Apressei o passo, o papá também o fez, atrás de mim. E, de repente, detive-me. Fiquei a olhar, fascinado, uma teia de aranha incrivelmente grande que pendia entre dois ramos. E que, por causa da lua, do orvalho ou sei lá que fenómeno, brilhava na escuridão, como nos filmes. Nunca tinha visto nada assim. Fiquei a olhar, até que o papá, com um pau, rasgou a teia. A aranha, que eu não tinha visto até àquele momento, caiu para o chão. Era grande, rápida, e negra, mas o papá esmagou-a com o pé. «Já chega de disparates», disse, e obrigou-me a continuar a caminhar para o carro. Não protestei, mas pesavam-me os pés e tinha frio. Por isso, corri para tirar aquela sensação de dentro de mim. Corri para o nosso carro sem olhar para os lados, ignorando os gritos do papá. Só vi o camião quando os seus faróis apareceram como olhos de animal na noite, mesmo depois da curva, e me encandearam.
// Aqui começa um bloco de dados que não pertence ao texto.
-- ==== Sys2Proof/Syntax.lean ====
section
/-! DEFINITION. The commands of spec/opcode_table.json, one constructor per row, and their operand types. -/
namespace Sys2Proof

/-- A master of the control window (R62): a caching agent, scribe core or inkwell engine by agent ID with
its privilege as R62 decides it, the management port, or the boot sequencer. -/
inductive Master
  | agent (id : AgentId) (priv : Bool)
  | mgmt
  | boot
  deriving DecidableEq, Repr

/-- A monitored supply (R520, R525): every rail but VPP_FUSE. -/
inductive Rail | core | ao | sds | sdsh | hbm | hbmq | hbmpp | io
  deriving DecidableEq, Repr

/-- What starts a warm reset (R486): a WARM_RESET_N pulse of so many nanoseconds, or a BOOT_RESET.WARM write. -/
inductive WarmCause
  | pin (lowNs : Nat)
  | write (m : Master)
  deriving DecidableEq, Repr

/-- What equalisation of one lane agreed and measured (R119, R138). -/
structure LaneEq where
  pre : Byte
  main : Byte
  post : Byte
  eye : Byte
  deriving DecidableEq, Repr

/-- The outcome of equalisation (R105, R119): lanes that failed, bit errors of each lane in the last 10 ms, taps and eyes
per lane. -/
structure EqResult where
  failed : BitVec 8
  errors : List Nat
  lanes : List LaneEq
  deriving DecidableEq, Repr

/-- The outcome of LOCK (R99, R119): lanes that failed to lock, lane reversal, polarity per lane. -/
structure LockResult where
  failed : BitVec 8
  reversed : Bool
  inverted : BitVec 8
  deriving DecidableEq, Repr

/-- What the partner declares in PARAM (R119): role, DEV_ID, device number, mode, agents, FEC, profile, width (x4 or
x8), bad lanes, and receive-buffer sizes in bytes for VC 0 to 5. -/
structure PartnerParam where
  fabric : Bool
  devId : BitVec 16
  devnum : BitVec 4
  compat : Bool
  agents : BitVec 2
  fecRs : Bool
  cx : Bool
  x4 : Bool
  bad : BitVec 8
  bufs : List Nat
  deriving DecidableEq, Repr

/-- What the RS(544,514) decoder reported for the codewords of a flit (R103, R104): codewords corrected, and
whether one was uncorrectable. -/
structure RsOutcome where
  corrected : Nat
  bad : Bool
  deriving DecidableEq, Repr

/-- A message (R139–R141). `addr` is carried by the messages that hold an address; `body` is every word
after the address words (or after the second word where there is no address). -/
structure Msg where
  opc : Nat
  vc : Nat
  src : AgentId
  dst : AgentId
  tag : Tag
  priv : Bool
  hop : Bool
  poison : Bool
  param : Byte
  addr : PA
  body : List Word
  deriving DecidableEq, Repr

/-- A wrong symbol in a line read from DRAM (R253): symbol position 0 to 71 and the bits in error. -/
structure SymErr where
  sym : Nat
  bits : Byte
  deriving DecidableEq, Repr
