/-- A stack (R267–R289): the sequencers of channels 0–7 and of channels 8–15, its temperature, doubled refresh, soft repairs
made; hard repairs are in `Nv`. `lost`: its contents were lost with its clock and no wipe has run since (R248). -/
structure Stack where
  lo : Sequencer
  hi : Sequencer
  lost : Bool
  temp : Int
  ref2x : Bool
  soft : List RowId
  deriving DecidableEq, Repr

/-! ## Slices (R171–R245) -/

/-- A way of a Hearth set (R205). `line` stands for the tag together with slice and set (R204). -/
structure HLine where
  valid : Bool
  dirty : Bool
  line : Nat
  age : Nat
  data : LineData
  poison : Bool
  errs : List SymErr
  /-- Reserved for a pending fill (R219, R220). -/
  reserved : Bool
  deriving DecidableEq, Repr

/-- The states of a directory entry (R174); a line without an entry is in state A. -/
inductive DirSt | S | L | X | D
  deriving DecidableEq, Repr

/-- A directory entry (R174): pointers as host indices, P0 first; `bad` an uncorrectable error (R199). -/
structure DEntry where
  valid : Bool
  line : Nat
  st : DirSt
  bcast : Bool
  ptrs : List Nat
  age : Nat
  bad : Bool
  deriving DecidableEq, Repr

/-- The kinds of request a slice serves. -/
inductive ReqKind
  | rdShared | rdOwn | upgrade | rdUc | lres | wrLine | wrPart | scnd | zero | amo
  | clean | inv | cleanInv | cleanAll | prefetch | restore
  deriving DecidableEq, Repr

/-- A request as a slice holds it (R145–R149, R186, R240). -/
structure Req where
  kind : ReqKind
  src : AgentId
  tag : Tag
  addr : PA
  priv : Bool
  size : Nat
  mask : BitVec 64
  data : LineData
  poison : Bool
  amoOp : Nat
  operand : DWord
  compare : DWord
  /-- The scribe core that performs an LRES, SCND, store or atomic (R240). -/
  core : Option Nat
  deriving DecidableEq, Repr

/-- An unanswered snoop (R181): host index, opcode, tag; `gone` after SNP_GONE while the notice is awaited (R191). -/
structure Snoop where
  host : Nat
  opc : Nat
  tag : Tag
  gone : Bool
  deriving DecidableEq, Repr

/-- Where a transaction's home data is: not asked for, awaited from HBM, or here; `fill` says that it came from HBM or
from a clean copy and may be placed in the Hearth. -/
inductive Fetch
  | none | wait
  | got (data : LineData) (poison fill : Bool)
  deriving DecidableEq, Repr

/-- An open transaction (R180). -/
structure Txn where
  line : Nat
  req : Req
  snps : List Snoop
  /-- The owner named at acceptance, in X or D; and whether any answer may bring data (tainted set, R199). -/
  owner : Option Nat
  anyOwner : Bool
  /-- Hosts found to hold nothing any more; senders whose notice was taken in this transaction (R191). -/
  gone : List Nat
  taken : List Nat
  /-- Directory state at acceptance was A, S or L (R218). -/
  calm : Bool
  fetch : Fetch
  /-- Clean data that a snoop answer brought (R182). -/
  snpData : Option (LineData × Bool)
  /-- What acceptance fixed (R201, R214): the policy of the line, and whether RD_SHARED gives the lead. -/
  pol : Nat
  lead : Bool
  /-- The victim search (R207): none before it; else the way and the age it gives the line, or that no way was eligible
  (R210, R211). -/
  found : Option (Option (Nat × Nat))
  /-- The Hearth lookup has been counted (R226, R393). -/
  looked : Bool
  /-- 0 gathering, 1 effect done, 2 response sent. -/
  stage : Nat
  gack : Bool
  /-- The response data. -/
  out : LineData
  outPoison : Bool
  ok : Bool
  secs : List Req
  deriving DecidableEq, Repr

/-- A dirty victim between its choice and the flue (R219). -/
structure Victim where
  line : Nat
  set : Nat
  way : Nat
  cls : Nat
  deriving DecidableEq, Repr

/-- A line that waits for its reserved way (R221); `notify` the eviction notice to answer then (R190), `host` for dirty
host data, which holds a place of the slice's snoop-response and eviction intake (R216). -/
structure Install where
  line : Nat
  set : Nat
  way : Nat
  data : LineData
  poison : Bool
  dirty : Bool
  age : Nat
  host : Bool
  notify : Option (AgentId × Tag)
  deriving DecidableEq, Repr

/-- A line that waits for room in an HBM write queue or the flue queue (R216, R258). -/
structure OutWr where
  line : Nat
  data : LineData
  poison : Bool
  cls : Nat
  flue : Bool
  host : Bool
  notify : Option (AgentId × Tag)
  deriving DecidableEq, Repr

/-- A directory entry in the eviction buffer (R194). -/
structure EvEntry where
  line : Nat
  owner : Option Nat
  snps : List Snoop
  taken : List Nat
  deriving DecidableEq, Repr

/-- The states of a kindling entry (R222). -/
inductive KSt | pending | ready | stale
  deriving DecidableEq, Repr

structure KEntry where
  line : Nat
  st : KSt
  data : LineData
  poison : Bool
  deriving DecidableEq, Repr

/-- A stream-detector entry (R226): the block, the direction once confirmed, the slice's miss count at its last event. -/
structure Stream where
  block : Nat
  dir : Option Bool
  last : Nat
  deriving DecidableEq, Repr

/-- Why a sweep runs (R231, R233, R242): for the CLEAN_ALL with a number, to disable, to prepare Cold. -/
inductive SweepWhy
  | cleanAll (id : Nat)
  | disable
  deriving DecidableEq, Repr

/-- One slice. -/
structure Slice where
  hearth : Store HLine
  dir : Store DEntry
  /-- Tainted sets (R199): 1. -/
  taint : Store Nat
  txns : List Txn
  inq : List Req
  confq : List Req
  retryq : List Req
  /-- Snoop answers, notices and GACKs that wait at the slice for its domain (R216, R241). -/
  srsp : List Msg
  victims : List Victim
  installs : List Install
  outWr : List OutWr
  evbuf : List EvEntry
  kindle : List KEntry
  streams : List Stream
  misses : Nat
  ret : List Returned
  /-- Poison notices on their way (R257). -/
  notices : List Nat
  snpTag : Tag
  disabling : Bool
  disabled : Bool
  /-- HEARTH_EN = 1 was written while disabling (R234). -/
  reEnable : Bool
  sweeps : List SweepWhy
  sweepPos : Nat
  /-- Ways walking, each with the set at which its walk ends, and the walk's position (R236). -/
  walking : List (Nat × Nat)
  walkPos : Nat
  quenched : BitVec 16
  powering : BitVec 16
  /-- Ways that retire when their walk ends (R426). -/
  retiring : BitVec 16
  retired : BitVec 16
  wayErrs : List Nat
  /-- A register-issued maintenance operation of this slice's registers is in progress (R244). -/
  maintBusy : Bool
  /-- Preparing for Cold (R242). -/
  coldPrep : Bool
  deriving DecidableEq, Repr

/-- A CLEAN_ALL in progress (R231): the slice that took it, the request, and the slices still sweeping. -/
structure CleanAll where
  id : Nat
  at_ : Nat
  req : Req
  left : List Nat
  deriving DecidableEq, Repr

/-! ## Scribe clusters (R292–R326) -/

/-- What a core does (R328 STATE): idle, running, in WFD. -/
inductive CoreSt | idle | running | wfd
  deriving DecidableEq, Repr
Não pude gritar, a minha boca não emitiu nenhum som, o silêncio era tão grande que parecia que nos ia comer, e tudo aconteceu em câmara lenta. O papá gritou, sim, muito. E sei que, nesse momento, o tempo parou. O camião ficou parado, apenas a um par de metros, os faróis sobre mim. Recordo o cheiro a gasolina. O papá com a boca aberta, e toda a mata quieta. O silêncio total. Nem as folhas respiravam. Atravessei a estrada, corri para o nosso carro e meti-me lá dentro. Ao fechar a porta, tudo voltou a ativar-se. O camião passou com um estrondo, o papá atravessou a estrada, gritou-me do exterior, encheu o depósito de gasolina e, sem me dizer mais nada, conduziu até ao hospital. A mamã havia semanas que estava internada, e já quase não nos deixavam vê-la.
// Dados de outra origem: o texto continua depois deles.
-- ==== Sys2Proof/Machine/Events.lean ====
section
/-! DEFINITION. FIFOs (R383–R388), the event sequencer and event messages (R410–R416), and the fatal state (R431). -/
namespace Sys2Proof.Machine
open Config

/-! ## FIFOs (R383–R386) -/

/-- Push entries together where they fit into a FIFO of n (R384, R387). -/
def fifoPush (n : Nat) (f : Fifo) (ws : List DWord) : Option Fifo :=
  if n < f.items.length + ws.length then none
  else some { f with items := f.items ++ ws, wr := (f.wr + ws.length) % (2 * n) }

/-- Pop an entry: the FIFO after it, the entry, and whether the FIFO was empty, when the last entry popped is
returned again (R384). -/
def fifoPop (n : Nat) (f : Fifo) : Fifo × DWord × Bool :=
  match f.items with
  | [] => (f, f.last, true)
  | x :: t => ({ f with items := t, rd := (f.rd + 1) % (2 * n), last := x }, x, false)

/-- CLEAR: the read pointer equals the write pointer (R386). -/
def fifoClear (f : Fifo) : Fifo := { f with items := [], rd := f.wr }

/-- The base of the registers of a FIFO in the EVENT block (R389). -/
def mboxReg (m rel : Nat) : Nat := evtReg (0x1000 + 0x20 * m + rel)
def efifoReg (rel : Nat) : Nat := evtReg (0x2000 + rel)

/-! ## The sequencer (R410–R416) -/

/-- ALERT_N is low while PEND is 1 (R416). -/
def alertPin (s : State) : State := { s with pins := { s.pins with alertN := !s.bit (evtReg 0x14) 0 } }

/-- The words of EVENT_MSG (R154). -/
def eventBody (seq : BitVec 48) (e : Event) : List Word :=
  [w32 seq.toNat, w32 (seq.toNat / 2 ^ 32 + 2 ^ 16 * e.source + 2 ^ 24 * e.code), e.info]

/-- The two entries of an event in the event FIFO (R414), at timebase tb. -/
def eventEntries (seq : BitVec 48) (e : Event) (tb : Nat) : List DWord :=
  [BitVec.ofNat 64 (bitsOf seq.toNat 0 32 + 2 ^ 32 * (seq.toNat / 2 ^ 32 + 2 ^ 16 * e.source + 2 ^ 24 * (e.code % 128))),
   BitVec.ofNat 64 (e.info.toNat + 2 ^ 32 * (tb % 2 ^ 31) + 2 ^ 63)]

/-- An event message that cannot be sent (R415). -/
def msgLost (s : State) : State := (s.setFld (evtReg 0x10) 0 1 1).count 53 3 1

/-- The agent an event's message goes to (R413). -/
def eventDst (s : State) (e : Event) : AgentId :=
  let v := s.rd (evtReg (0x4000 + 4 * wfld e.info 0 10))
  if e.source = 0x61 ∧ v.getLsbD 31 = true then BitVec.ofNat 10 v.toNat
  else BitVec.ofNat 10 (s.fld (evtReg (0x100 + 4 * e.source)) 16 10)

/-- Number an event and deliver it by its route (R410, R413–R416); never as a message in compatibility mode (R501). -/
def sequenceEvent (s : State) (e : Event) : State :=
  let seq := s.evt.seq
  let s := { s with evt := { s.evt with seq := seq + 1 } }.count 53 0 1
  let route := evtReg (0x100 + 4 * (e.source % 128))
  let s := if s.bit route 0 then
      match fifoPush 1024 s.evt.efifo (eventEntries seq e s.tb.count.toNat) with
      | some f => { s with evt := { s.evt with efifo := f } }
      | none => (s.setFld (efifoReg 0x10) 0 1 1).count 53 1 1
    else s
  let s := if s.bit route 1 && !s.compat then
      if 256 ≤ s.evt.msgq.length then msgLost s
      else { s with evt := { s.evt with
        msgq := s.evt.msgq ++ [s.mkMsg opcEVENT_MSG (eventDst s e) 0 0 false 0 (eventBody seq e)] } }
    else s
  if s.bit route 2 then alertPin (s.setFld (evtReg 0x14) 0 1 1) else s

/-- The words of a channel that wait in the egress queue of a port. -/
def egressWords (x : Port) (vc : Nat) : Nat := (x.egress.filter fun m => m.vc == vc).foldl (fun n m => n + msgLen m) 0

/-- An event message need not wait: its port has MSG credits for it beyond what is queued there, or it is lost (R415). -/
def evtMayGo (s : State) (m : Msg) : Bool :=
  match s.portFor m.dst with
  | some p => !s.canCarry p ||
      mayLeave (s.isFabric p) (lmod (s.port p).txCred m.vc fun c => c - egressWords (s.port p) m.vc) m
  | none => true

/-- Send the oldest event message that need not wait for credits: to its port, or lost where R166 would discard or refuse
it (R415). -/
def eventMsgSend (s : State) : State :=
  match s.evt.msgq.find? (evtMayGo s) with
  | none => s
  | some m =>
    let s := { s with evt := { s.evt with msgq := eraseFirst (evtMayGo s) s.evt.msgq } }
    match s.portFor m.dst with
    | some p => if s.canCarry p then (s.depart p m).count 53 2 1 else msgLost s
    | none => msgLost s

/-- The sequencer takes the oldest event that source `unit` holds (R410). -/
def sequenceNext (s : State) (unit : Nat) : State :=
  match s.evt.waiting.find? fun e => e.source == unit with
  | some e => sequenceEvent { s with evt := { s.evt with waiting := eraseFirst (· == e) s.evt.waiting } } e
  | none => s

/-- EVENT_SEQUENCE (R410). -/
def execEventSequence (unit : Nat) (s : State) : Host.Outcome State Fault Refusal := .next (sequenceNext s unit)

/-- EVENT_MSG_SEND (R415). -/
def execEventMsgSend (s : State) : Host.Outcome State Fault Refusal := .next (eventMsgSend s)

/-! ## The fatal state (R431) -/

/-- Apply a function n times. -/
def repeatN (f : State → State) : Nat → State → State
  | 0, s => s
  | n + 1, s => repeatN f n (f s)

/-- What is queued leaves: event messages to their ports, then the egress queues of ACTIVE ports (R431 step 3). -/
def flushOut (s : State) : State :=
  let s := repeatN eventMsgSend s.evt.msgq.length s
  s.portsList.foldl (fun s p =>
    if (s.port p).st = .active then repeatN (fun s => if (s.port p).egress = [] then s else sendNew s p) (s.port p).egress.length s else s) s

/-- A port goes to DISABLED in the fatal state: emptied without responses, its agents purged (R431 steps 2 and 4) and a claim
behind it released (R83). -/
def fatalPort (s : State) (p : Nat) : State :=
  if (s.port p).st = .disabled ∨ (s.port p).st = .quiesce then s
  else
    let lost := (s.port p).egress
    let s := lost.foldl (fun s m => s.blotLost m) (s.modPort p fun x => { portCleared x with st := .quiesce })
    let s := s.blotLose fun w => w.via == some p && w.outcome == some 7 && w.got.isNone
    releaseClaim ((agentsBehind s p).foldl (fun s dm => purgeSet s dm.1 dm.2) s) p

/-- All host agents of the device, as a mask of local numbers. -/
def hostMask (s : State) : Nat := s.portsList.foldl (fun a p => a + s.agentEn p * 2 ^ (2 * p)) 0

/-- Enter the fatal state for an event (R431). The cold domains of a thermal trip are the caller's. -/
def enterFatal (s : State) (source code : Nat) (info : Word) : State :=
  if s.boot.fatal then s
  else
    let seq := s.evt.seq
    let s := sequenceEvent s ⟨source, code, info⟩
    let s := s.setFld (evtReg 0x20) 0 1 1
    let s := s.wr (evtReg 0x24) (w32 (source % 256 + 2 ^ 8 * (code % 128) + 2 ^ 31))
    let s := (s.wr (evtReg 0x28) (w32 seq.toNat)).wr (evtReg 0x2C) (w32 (seq.toNat / 2 ^ 32))
    let s := sequenceEvent s ⟨0x03, 0x10, 0⟩
    let s := { s with boot := { s.boot with fatal := true }, pins := { s.pins with ready := false } }
    let s := flushOut (purgeNotices s (hostMask s))
    s.portsList.foldl fatalPort s

/-- A fatal error of a unit: its W1C bit sets, and the device enters the fatal state for it (R411, R431). In the fatal state a
bit that goes from 0 to 1 raises its event as any other does (R411, R412). -/
def fatalErr (s : State) (off i source : Nat) (info : Word) : State :=
  if s.boot.fatal then s.setErr off i source info else enterFatal (s.setFld off i 1 1) source (0x10 + i) info

end Sys2Proof.Machine
end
Passaram quase trinta anos desde aquela noite, mas sei que ontem aconteceu a mesma coisa. Neste momento, o papá não podia gritar, o seu corpo descansava dentro de uma caixa de madeira, do outro lado de um vidro. Tão quieto como tudo o resto. Levantei-me devagar, tentando separar-me com cuidado da avó, inclinada para mim. Como da primera vez, era a única coisa que podia mover-se. Caminhei devagar até à outra sala, onde estava o corpo do papá. Ali, aproximei-me da vitrine e toquei no vidro com as duas mãos. Estava tão limpo que parecia não existir, apertei os dedos, quis sujá-lo, deixar uma marca. Colei-me o mais que pude para observar o papá. Por um momento, pensei que o veria respirar, mover-se, levantar-se e ativar, outra vez, o mecanismo que fazia com que o mundo se movesse. Mas não.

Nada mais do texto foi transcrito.